Women are often the easiest victims according to statistics. Islam explicitly forbids ''learning, teaching and practicing magic'' as well as consulting magicians, fortune-tellers, wizards and the likes because they go against the will of Allah, the only one to decide on the destiny of each individual, the Gran Mufti for Islamic Affairs, Ali Ahmad Masha'al, explains in newspaper Gulf News.

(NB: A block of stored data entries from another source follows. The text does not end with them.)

-- ==== Sys2Proof/Machine/Integer.lean ====
section
/-! DEFINITION. Integer arithmetic, logic, shifts, comparison, selection, moves and immediates (13_isa_integer
R205–R213). -/

namespace Sys2Proof.Machine

open Sys2Proof

/-- An inline constant of this chapter: sign-extended to the width whatever the code, in every element (R202, R210). -/
def constWide (f : Fmt) (k : BitVec 6) : Nat :=
  packElems f (List.replicate (elemCount f) (wrapTo (fmtBits f) k.toInt))

/-- The bits a source of the instruction's format supplies in a lane. -/
def intSrc (x : Cx) (f : Fmt) (o : Opr) (lane : Nat) : Nat := x.val o (fmtRegs f) lane (constWide f)
/-- A single 32-bit source: shift counts, field specifications, indices (R202). -/
def src32 (x : Cx) (o : Opr) (lane : Nat) : Nat := x.val o 1 lane (fun k => wrapTo 32 k.toInt)

/-- The result of an exact operation on every element, wrapped or clipped (R205). -/
def intValue (f : Fmt) (clip : Bool) (op : Int → Int → Int → Int) (a b c : Nat) : Nat :=
  packElems f ((List.range (elemCount f)).map (fun i =>
    clipWrap f clip (op (asInt f (elem f a i)) (asInt f (elem f b i)) (asInt f (elem f c i)))))

/-- An integer instruction of format A whose result is exact and then wraps or clips. -/
def intRes (f : FmtA) (op : Int → Int → Int → Int) (x : Cx) : Res :=
  crewRes x (writeLanes x f.d f.ty (fun l =>
    intValue f.ty (f.sub.getLsbD 0) op (intSrc x f.ty f.a l) (intSrc x f.ty f.b l) (intSrc x f.ty f.c l)))

/-- A bit-pattern operation of width `w` with a single 32-bit second source (R207, R208). -/
def bitRes (f : FmtA) (op : Nat → Nat → Nat → Nat) (b : Cx → Nat → Nat) (x : Cx) : Res :=
  crewRes x (writeLanes x f.d f.ty (fun l => op (fmtBits f.ty) (intSrc x f.ty f.a l) (b x l)))

/-- Quotient and remainder (R206). -/
def divide (f : Fmt) (a b : Int) : Int × Int :=
  if b = 0 then (if fmtSigned f then -1 else 2 ^ fmtBits f - 1, a)
  else if fmtSigned f ∧ a = intLo f ∧ b = -1 then (intLo f, 0)
  else (a.tdiv b, a - a.tdiv b * b)

def execIadd (f : FmtA) (s : State) : Host.Outcome State Fault Refusal :=
  issueWith (.iadd f) s (intRes f (fun a b _ => a + b))
def execIsub (f : FmtA) (s : State) : Host.Outcome State Fault Refusal :=
  issueWith (.isub f) s (intRes f (fun a b _ => a - b))
def execImul (f : FmtA) (s : State) : Host.Outcome State Fault Refusal :=
  issueWith (.imul f) s (intRes f (fun a b _ => a * b))
/-- The high half of the full product, rounded down (R205). -/
def execImulh (f : FmtA) (s : State) : Host.Outcome State Fault Refusal :=
  issueWith (.imulh f) s (intRes f (fun a b _ => (a * b) / 2 ^ fmtBits f.ty))
def execImad (f : FmtA) (s : State) : Host.Outcome State Fault Refusal :=
  issueWith (.imad f) s (intRes f (fun a b c => a * b + c))
def execIdiv (f : FmtA) (s : State) : Host.Outcome State Fault Refusal :=
  issueWith (.idiv f) s (intRes f (fun a b _ => (divide f.ty a b).1))
def execIrem (f : FmtA) (s : State) : Host.Outcome State Fault Refusal :=
  issueWith (.irem f) s (intRes f (fun a b _ => (divide f.ty a b).2))
def execImin (f : FmtA) (s : State) : Host.Outcome State Fault Refusal :=
  issueWith (.imin f) s (intRes f (fun a b _ => min a b))
def execImax (f : FmtA) (s : State) : Host.Outcome State Fault Refusal :=
  issueWith (.imax f) s (intRes f (fun a b _ => max a b))
def execIabs (f : FmtA) (s : State) : Host.Outcome State Fault Refusal :=
  issueWith (.iabs f) s (intRes f (fun a _ _ => (a.natAbs : Int)))
def execIneg (f : FmtA) (s : State) : Host.Outcome State Fault Refusal :=
  issueWith (.ineg f) s (intRes f (fun a _ _ => -a))

/-- The second source of a logic instruction, of the format's width. -/
def bitB (f : FmtA) (x : Cx) (l : Nat) : Nat := intSrc x f.ty f.b l

def execLand (f : FmtA) (s : State) : Host.Outcome State Fault Refusal :=
  issueWith (.land f) s (bitRes f (fun _ a b => a &&& b) (bitB f))
def execLor (f : FmtA) (s : State) : Host.Outcome State Fault Refusal :=
  issueWith (.lor f) s (bitRes f (fun _ a b => a ||| b) (bitB f))
def execLxor (f : FmtA) (s : State) : Host.Outcome State Fault Refusal :=
  issueWith (.lxor f) s (bitRes f (fun _ a b => a ^^^ b) (bitB f))
def execLnot (f : FmtA) (s : State) : Host.Outcome State Fault Refusal :=
  issueWith (.lnot f) s (bitRes f (fun w a _ => 2 ^ w - 1 - a) (fun _ _ => 0))

/-- The shift count (R207). -/
def shiftB (f : FmtA) (x : Cx) (l : Nat) : Nat := src32 x f.b l

/-- Shifts and rotation of a `w`-bit pattern (R207). -/
def shlBits (w a n : Nat) : Nat := if w ≤ n then 0 else a * 2 ^ n % 2 ^ w
def shrBits (w a n : Nat) : Nat := if w ≤ n then 0 else a / 2 ^ n
def sraBits (w a n : Nat) : Nat :=
  wrapTo w ((if a < 2 ^ (w - 1) then (a : Int) else (a : Int) - 2 ^ w) / 2 ^ min n (w - 1))
def rotlBits (w a n : Nat) : Nat := a * 2 ^ (n % w) % 2 ^ w + a / 2 ^ (w - n % w)

def execShl (f : FmtA) (s : State) : Host.Outcome State Fault Refusal := issueWith (.shl f) s (bitRes f shlBits (shiftB f))
def execShr (f : FmtA) (s : State) : Host.Outcome State Fault Refusal := issueWith (.shr f) s (bitRes f shrBits (shiftB f))
def execSra (f : FmtA) (s : State) : Host.Outcome State Fault Refusal := issueWith (.sra f) s (bitRes f sraBits (shiftB f))
def execRotl (f : FmtA) (s : State) : Host.Outcome State Fault Refusal :=
  issueWith (.rotl f) s (bitRes f rotlBits (shiftB f))

/-- Position and length of a bit field (R208). -/
def fieldSpec (w spec : Nat) : Nat × Nat :=
  let pos := spec % 256
  let len := spec / 256 % 256
  (pos, if len = 0 ∨ w ≤ pos then 0 else min len (w - pos))

/-- `bfx` (R208). -/
def bfxBits (f : Fmt) (a spec : Nat) : Nat :=
  let (pos, n) := fieldSpec (fmtBits f) spec
  let x := bits a pos n
  if fmtSigned f && decide (0 < n) && x.testBit (n - 1) then wrapTo (fmtBits f) ((x : Int) - 2 ^ n) else x

/-- `bfi` (R208). -/
def bfiBits (w a b spec : Nat) : Nat :=
  let (pos, n) := fieldSpec w spec
  if n = 0 then a else a - bits a pos n * 2 ^ pos + b % 2 ^ n * 2 ^ pos

def execBfx (f : FmtA) (s : State) : Host.Outcome State Fault Refusal :=
  issueWith (.bfx f) s (bitRes f (fun _ a b => bfxBits f.ty a b) (shiftB f))
def execBfi (f : FmtA) (s : State) : Host.Outcome State Fault Refusal :=
  issueWith (.bfi f) s (fun x => crewRes x (writeLanes x f.d f.ty (fun l =>
    bfiBits (fmtBits f.ty) (intSrc x f.ty f.a l) (intSrc x f.ty f.b l) (src32 x f.c l))))
def execPopc (f : FmtA) (s : State) : Host.Outcome State Fault Refusal :=
  issueWith (.popc f) s (bitRes f (fun w a _ => popcount a w) (fun _ _ => 0))
def execClz (f : FmtA) (s : State) : Host.Outcome State Fault Refusal :=
  issueWith (.clz f) s (bitRes f (fun w a _ => if a = 0 then w else w - 1 - Nat.log2 a) (fun _ _ => 0))
def execBrev (f : FmtA) (s : State) : Host.Outcome State Fault Refusal :=
  issueWith (.brev f) s (bitRes f (fun w a _ =>
    (List.range w).foldl (fun n i => if a.testBit (w - 1 - i) then n + 2 ^ i else n) 0) (fun _ _ => 0))

/-- A comparison that writes the predicate destination, with its combine (R209). -/
def icmpRes (pd : BitVec 4) (comb : Nat) (c : Opr) (cond : Cx → Nat → Bool) (x : Cx) : Res :=
  crewRes x (writePred x x.cr pd (fun l => combine comb (cond x l) ((x.pred c).getLsbD l)))

def execIcmp (f : FmtA) (s : State) : Host.Outcome State Fault Refusal :=
  issueWith (.icmp f) s (icmpRes f.pd (f.sub.toNat / 8 % 4) f.c (fun x l =>
    icond (f.sub.toNat % 8) (asInt f.ty (intSrc x f.ty f.a l)) (asInt f.ty (intSrc x f.ty f.b l))))

/-- Any 32- or 64-bit code is moved as bits (R210, R211). -/
def execSel (f : FmtA) (s : State) : Host.Outcome State Fault Refusal :=
  issueWith (.sel f) s (fun x => crewRes x (writeLanes x f.d f.ty (fun l =>
    if (x.pred f.c).getLsbD l then intSrc x f.ty f.a l else intSrc x f.ty f.b l)))

def execMov (f : FmtA) (s : State) : Host.Outcome State Fault Refusal :=
  issueWith (.mov f) s (fun x =>
    match f.d, f.a with
    | .wq q, .v _ => wqPush x q.toNat x.acts (fun l => intSrc x f.ty f.a l)
    | .wq q, _ => wqPush x q.toNat [x.first] (fun l => intSrc x f.ty f.a l)
    | .v r, .wq q => wqPopV x q.toNat r
    | d, .wq q => wqPopS x q.toNat d f.ty
    | d, _ => crewRes x (writeLanes x d f.ty (fun l => intSrc x f.ty f.a l)))

/-- `lea` (R212): the index is extended as `TY2` directs. -/
def execLea (f : FmtA) (s : State) : Host.Outcome State Fault Refusal :=
  issueWith (.lea f) s (fun x => crewRes x (writeLanes x f.d f.ty (fun l =>
    wrapTo 64 ((intSrc x f.ty f.a l : Int) + asInt f.ty2 (src32 x f.b l) * 2 ^ f.sub.toNat))))

/-- `IMM` extended to the width: sign-extended for `i` codes, zero-extended for the others (R213). -/
def immOf (f : Fmt) (imm : BitVec 32) : Nat := if fmtSigned f then wrapTo (fmtBits f) imm.toInt else imm.toNat

/-- The source of a format B instruction. -/
def immSrc (x : Cx) (f : FmtB) (l : Nat) : Nat := intSrc x f.ty f.a l

def execIaddi (f : FmtB) (s : State) : Host.Outcome State Fault Refusal :=
  issueWith (.iaddi f) s (fun x => crewRes x (writeLanes x f.d f.ty (fun l =>
    intValue f.ty (f.sub.getLsbD 0) (fun a b _ => a + b) (immSrc x f l) (immOf f.ty f.imm) 0)))
def execMovi (f : FmtB) (s : State) : Host.Outcome State Fault Refusal :=
  issueWith (.movi f) s (fun x => crewRes x (writeLanes x f.d f.ty (fun l =>
    if f.sub = 1 then intSrc x f.ty f.d l % 2 ^ 32 + f.imm.toNat * 2 ^ 32 else immOf f.ty f.imm)))
def execIcmpi (f : FmtB) (s : State) : Host.Outcome State Fault Refusal :=
  issueWith (.icmpi f) s (icmpRes f.pd 0 .zero (fun x l =>
    icond f.sub.toNat (asInt f.ty (immSrc x f l)) (asInt f.ty (immOf f.ty f.imm))))
def execAndi (f : FmtB) (s : State) : Host.Outcome State Fault Refusal :=
  issueWith (.andi f) s (fun x => crewRes x (writeLanes x f.d f.ty (fun l => immSrc x f l &&& immOf f.ty f.imm)))
def execOri (f : FmtB) (s : State) : Host.Outcome State Fault Refusal :=
  issueWith (.ori f) s (fun x => crewRes x (writeLanes x f.d f.ty (fun l => immSrc x f l ||| immOf f.ty f.imm)))
def execXori (f : FmtB) (s : State) : Host.Outcome State Fault Refusal :=
  issueWith (.xori f) s (fun x => crewRes x (writeLanes x f.d f.ty (fun l => immSrc x f l ^^^ immOf f.ty f.imm)))

end Sys2Proof.Machine
end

Saudi Arabia carried out two death sentence for witchcraft in 2011: a man from Sudan and an Arab woman were beheaded in a period of a few months. The year before, a Lebanese sorcerer, well-known from television, was arrested when entering the oil state. He was brought to trial and sentenced to death. The sentence was not carried out in the end because of strong international pressure. Despite the arrests and the severe penalties, many people are still seduced by magic. In March Saudi Arabia counted more than 580 cases, causing the country to form a special police team to fight ''all sorcerers and charlatans'' in the Kingdom, investing half a million euros and launching a large-scale national campaign. (ANSAmed).